The more I look at these, the more I'm prepared to appreciate them in all their inscrutable glory. Contemplate the footprints in the flypaper one: Could they be... simply a pure, opaque enigma? I find myself hoping there's no explanation for them. And I think we've established that the garlic man is Mussolini, but what's the... ray? emanating from, or to, his right eye? I suppose it probably means the gas goes to your eyes, but... with these posters I don't think it's out of the question that it's just a gratuitous ray coming from his right eye! And why is there a toaster in the geranium one?

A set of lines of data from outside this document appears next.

-- ==== Sys2Proof/Machine/Scalar.lean ====
section
/-! DEFINITION. The scalar unit: arithmetic (R145), scratchpad access (R147), control and status
registers (R148), branches and system instructions (R150 to R154, R159). -/
namespace Sys2Proof.Machine
open Sys2Proof

/-- Second operand: imm32 of RI, s[rs2] of RR. -/
def State.src2 (s : State) (core : Nat) (f : ScalarFields) : Word :=
  if f.immediate then f.word.low32 else s.sreg core f.rs2

def boolWord (b : Bool) : Word := if b then 1#32 else 0#32

/-- An ALU operation; `none` for a shift by 32 or more, whose result the spec does not state. -/
def aluVal (op : AluOp) (a b : Word) : Option Word :=
  let sh := fun (f : Nat → Word) => if b.toNat < 32 then some (f b.toNat) else none
  match op with
  | .add => some (a + b)
  | .sub => some (a - b)
  | .and => some (a &&& b)
  | .or => some (a ||| b)
  | .xor => some (a ^^^ b)
  | .sll => sh (fun n => a <<< n)
  | .srl => sh (fun n => a >>> n)
  | .sra => sh (fun n => a.sshiftRight n)
  | .slt => some (boolWord (a.slt b))
  | .sltu => some (boolWord (a.ult b))
  | .min => some (if a.slt b then a else b)
  | .max => some (if a.slt b then b else a)
  | .minu => some (if a.ult b then a else b)
  | .maxu => some (if a.ult b then b else a)
  | .undefined => none

/-- Quotient and remainder of R145. DEDUCED (assumption 126): other quotients are rounded toward zero, and a
remainder has the sign of its dividend; R145 states only the corners, and both fit them. -/
def divS (a b : Word) : Word × Word :=
  if b = 0#32 then (BitVec.ofInt 32 (-1), a)
  else if a = 0x80000000#32 ∧ b = BitVec.ofInt 32 (-1) then (0x80000000#32, 0#32)
  else (BitVec.ofInt 32 (Int.tdiv a.toInt b.toInt), BitVec.ofInt 32 (Int.tmod a.toInt b.toInt))

def divU (a b : Word) : Word × Word :=
  if b = 0#32 then (0xFFFFFFFF#32, a)
  else (BitVec.ofNat 32 (a.toNat / b.toNat), BitVec.ofNat 32 (a.toNat % b.toNat))

/-- Multiply, multiply-high, divide, remainder. -/
def mulVal (op : MulOp) (a b : Word) : Word :=
  match op with
  | .mul => a * b
  | .mulh => BitVec.ofInt 32 (Int.fdiv (a.toInt * b.toInt) (2 ^ 32 : Nat))
  | .mulhu => BitVec.ofNat 32 (a.toNat * b.toNat / 2 ^ 32)
  | .div => (divS a b).1
  | .divu => (divU a b).1
  | .rem => (divS a b).2
  | .remu => (divU a b).2
  | .undefined => 0#32

/-- Writes a result, or a free value where the spec states none. -/
def State.setOrFree (s : State) (core r : Nat) : Option Word → State
  | some v => s.setS core r v
  | none => let d := s.draw 32; d.2.setS core r (BitVec.ofNat 32 d.1)

def execScalarAlu (core : Nat) (op : AluOp) (f : ScalarFields) (s : State) : Host.Outcome State Fault Refusal :=
  coreStep s core (.scalarAlu core op f) (fun s =>
    if op = .undefined ∨ f.zeros ≠ 0 then s.illegal core
    else .ok (s.setOrFree core f.rd (aluVal op (s.sreg core f.rs1) (s.src2 core f))))

def execScalarMuldiv (core : Nat) (op : MulOp) (f : ScalarFields) (s : State) : Host.Outcome State Fault Refusal :=
  coreStep s core (.scalarMuldiv core op f) (fun s =>
    if op = .undefined ∨ f.zeros ≠ 0 then s.illegal core
    else .ok (s.setS core f.rd (mulVal op (s.sreg core f.rs1) (s.src2 core f))))

/-- R147: 1, 2 or 4 B, naturally aligned, at s[rs1] + imm. -/
def State.scalarMem (s : State) (core : Nat) (op : ScalarMem) (f : ScalarFields) (e : ReadErrors) : Run :=
  let off := (s.sreg core f.rs1 + s.src2 core f).toNat
  match op with
  | .undefined => s.illegal core
  | .load n signed =>
    if f.zeros ≠ 0 ∨ !([1, 2, 4].contains n) then s.illegal core
    else match s.portRead core ownScalar off n n e with
      | .error x => .error x
      | .ok (bs, s) =>
        let x := if signed then BitVec.ofInt 32 (sgn (8 * n) (leNat bs)) else BitVec.ofNat 32 (leNat bs)
        .ok (s.setS core f.rd x)
  | .store n =>
    if f.zeros ≠ 0 ∨ !([1, 2, 4].contains n) then s.illegal core
    else s.portWrite core ownScalar off n (leBytes n (s.sreg core f.rd).toNat)

def execScalarLoadStore (core : Nat) (op : ScalarMem) (f : ScalarFields) (e : ReadErrors) (s : State) :
    Host.Outcome State Fault Refusal :=
  coreStep s core (.scalarLoadStore core op f e) (fun s => s.scalarMem core op f e)

/-- Branch conditions 0 to 6 (R150). -/
def condHolds (c : Cond) (a b : Word) : Bool :=
  match c with
  | .eq => a == b
  | .ne => a != b
  | .lt => a.slt b
  | .ge => !a.slt b
  | .ltu => a.ult b
  | .geu => !a.ult b
  | .always => true
  | .reserved => false

/-- R150: the target is (current + offset) mod 2,048; a jump writes the return index to rd. The PC is
left one short of the target, since retiring adds one. -/
def State.branchTo (s : State) (core rd rs1 rs2 : Nat) (cond : Cond) (offset : Int) : State :=
  let pc := (s.core core).pc
  let taken := condHolds cond (s.sreg core rs1) (s.sreg core rs2)
  let s := if cond = .always then s.setS core rd (BitVec.ofNat 32 ((pc + 1) % 2048)) else s
  if taken then s.modCore core (fun k => { k with pc := (((pc : Int) + offset - 1) % 2048).toNat }) else s

def execBranch (core rd rs1 rs2 : Nat) (cond : Cond) (offset : Int) (w : IWord) (s : State) :
    Host.Outcome State Fault Refusal :=
  coreStep s core (.branch core rd rs1 rs2 cond offset w) (fun s =>
    if cond = .reserved then s.illegal core
    else .ok (s.branchTo core rd rs1 rs2 cond offset))

/-- Owners of the 8 banks in 2 bits each. -/
def ownBits (k : Core) : Nat := (upto 0 8).foldl (fun a b => a + tget 0 k.own b * 4 ^ b) 0

/-- The value of a control and status register (R148). CYCLE moves on by a free amount: the model counts
no cycles. A number that the table does not list reads a free value. -/
def State.csrVal (s : State) (core csr : Nat) : Nat × State :=
  let k := s.core core
  let x := s.ctx k.ctx
  match csr with
  | 0 => (x.relCore core, s)
  | 1 => (x.k, s)
  | 2 => (k.ctx, s)
  | 3 =>
    let d := s.draw 64
    let c := (k.cycle + d.1) % 2 ^ 64
    (c % 2 ^ 32, d.2.modCore core (fun k => { k with cycle := c, cycleHi := some (c / 2 ^ 32) }))
  | 4 => (k.cycleHi.getD (k.cycle / 2 ^ 32), s)
  | 5 => (k.pwr, s)
  | 6 => (ownBits k, s)
  | _ => s.draw 32

def execCsrRead (core rd csr : Nat) (w : IWord) (s : State) : Host.Outcome State Fault Refusal :=
  coreStep s core (.csrRead core rd csr w) (fun s =>
    if w.field 41 32 ≠ 0 then s.illegal core
    else let r := s.csrVal core csr; .ok (r.2.setS core rd (BitVec.ofNat 32 r.1)))

/-! ### System, ownership, instruction fill -/

def execNop (core : Nat) (w : IWord) (s : State) : Host.Outcome State Fault Refusal :=
  coreStep s core (.nop core w) (fun s => if wordOk w 0x3F 0 [(51, 0)] then .ok s else s.illegalWord w)

/-- END: the core issues nothing more (R152). -/
def execEndProgram (core : Nat) (w : IWord) (s : State) : Host.Outcome State Fault Refusal :=
  coreStep s core (.endProgram core w) (fun s =>
    if wordOk w 0x3F 1 [(51, 0)] then .ok (s.modCore core (fun k => { k with st := .ended })) else s.illegalWord w)

/-- BREAK: the core halts with EVT_DBG_BREAK under debug capture, and is a NOP otherwise (R152). -/
def execBreakpoint (core : Nat) (w : IWord) (s : State) : Host.Outcome State Fault Refusal :=
  coreStep s core (.breakpoint core w) (fun s =>
    if !wordOk w 0x3F 2 [(51, 0)] then s.illegalWord w
    else
      let k := s.core core
      if (s.ctx k.ctx).debug then
        .ok ((s.raise { code := evtDbgBreak, ctx := k.ctx, unit := core, detail := k.pc, addr := w.toNat }).modCore core
          (fun k => { k with st := .waiting, stalled := some (.breakpoint core w) }))
      else .ok s)

/-- BK: a bank passes to a new owner (R159). -/
def execBk (core : Nat) (w : IWord) (s : State) : Host.Outcome State Fault Refusal :=
  coreStep s core (.bk core w) (fun s =>
    if !wordOk w 0x38 0 [(45, 0)] ∨ 8 ≤ wf w 51 48 then s.illegalWord w
    else .ok (s.modCore core (fun k => { k with own := tset 0 k.own (wf w 51 48) (wf w 47 46) })))

/-- The blocks a fill names, from the first, wrapping at 32. -/
def fillBlocks (first count : Nat) : List Nat := (upto first count).map (· % 32)

/-- IF: the target blocks become invalid and their copies are queued at the cluster DMA (R153, R154). -/
def State.fillIssue (s : State) (core : Nat) (w : IWord) : Run :=
  let k := s.core core
  let count := wf w 20 15
  let a := (s.sreg core (wf w 46 42)).toNat + (s.sreg core (wf w 41 37)).toNat % 2 ^ 16 * 2 ^ 32
  let blocks := fillBlocks (wf w 25 21) count
  if !wordOk w 0x31 0 [(51, 47), (36, 32), (31, 26), (14, 0)] ∨ count = 0 ∨ 32 < count then s.illegalWord w
  else if a % 512 ≠ 0 then .error (.fault fltCoreAddr none a, s)
  else if blocks.contains (k.pc / 64) then s.wordFault fltCoreIfetch w
  else
    let s := s.modCore core (fun k => { k with
      valid := blocks.foldl (fun v b => setBit v b false) k.valid, fills := k.fills ++ blocks
      src := blocks.foldl (fun t b => tdel t b) k.src })
    .ok (s.modCluster (core / 16) (fun c => { c with
      fills := c.fills ++ ((upto 0 count).zip blocks).map (fun p => (core % 16, p.2, a + p.1 * 512)) }))

def execInstructionFill (core : Nat) (w : IWord) (s : State) : Host.Outcome State Fault Refusal :=
  coreStep s core (.instructionFill core w) (fun s => s.fillIssue core w)

end Sys2Proof.Machine
end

Ok, there's not a toaster in the geranium one but there may as well be, for all the hamhanded messaging in these posters.
posted by Rich Smorgasbord at 12:35 PM on September 20, 2016 [1 favorite]


That's definitely a WWII caricature of Mussolini in the fourth poster, and a generic caricature of a German soldier in the third.

Mussolini was Italian, Italian food stereotypically used a lot of garlic, so Mussolini ties in well with garlic.
posted by easily confused at 2:44 PM on September 20, 2016


Flypaper one, if you didn't register this, is someone carrying the foot end of a stretcher (you see the handles, and the footprints are the boots of the unlucky soul on the stretcher)
posted by caution live frogs at 2:54 PM on September 20, 2016 [1 favorite]


Wow Caution, could you see that right away? It seems obvious now, but I sure couldn't see it at first. Makes me wonder if one of the colors is missing.
posted by Rich Smorgasbord at 3:44 PM on September 20, 2016


That's what I saw, and it seemed obvious that it's not a German caricature but an American medic (see the blue uniform and red cross arm band?).

However, just because the garlic poster is the only poster that is a caricature of the enemy doesn't mean that we're wrong about the Mussolini/Italian/Garlic connection.
posted by Sara C. at 3:53 PM on September 20, 2016


"How many grunts know what "vesicant" means?"
Well, it crops up in later post-WWI UK & AU army training manuals, and IIRC the term is used unexplained in one of Sapper's Bulldog Drummond books or something of a similar ilk. That implies it was familiar to the average reader of such things, so it wouldn't be at all surprising that the average "grunt", who maybe served in WWI, or grew up on "Boy's Own Gentleman Adventurer" books, knew exactly what it meant.
posted by Pinback at 4:27 AM on September 21, 2016 [1 favorite]


Response by poster: Thanks everybody! I think the Mussolini connection is solid: I googled for Mussolini caricatures and could see the similarity. I in fact came back around to the Wiki Commons content searching for "mussolini caricature mustard gas" and discovered -- to my chagrin -- the category Caricatures of Mussolini attached!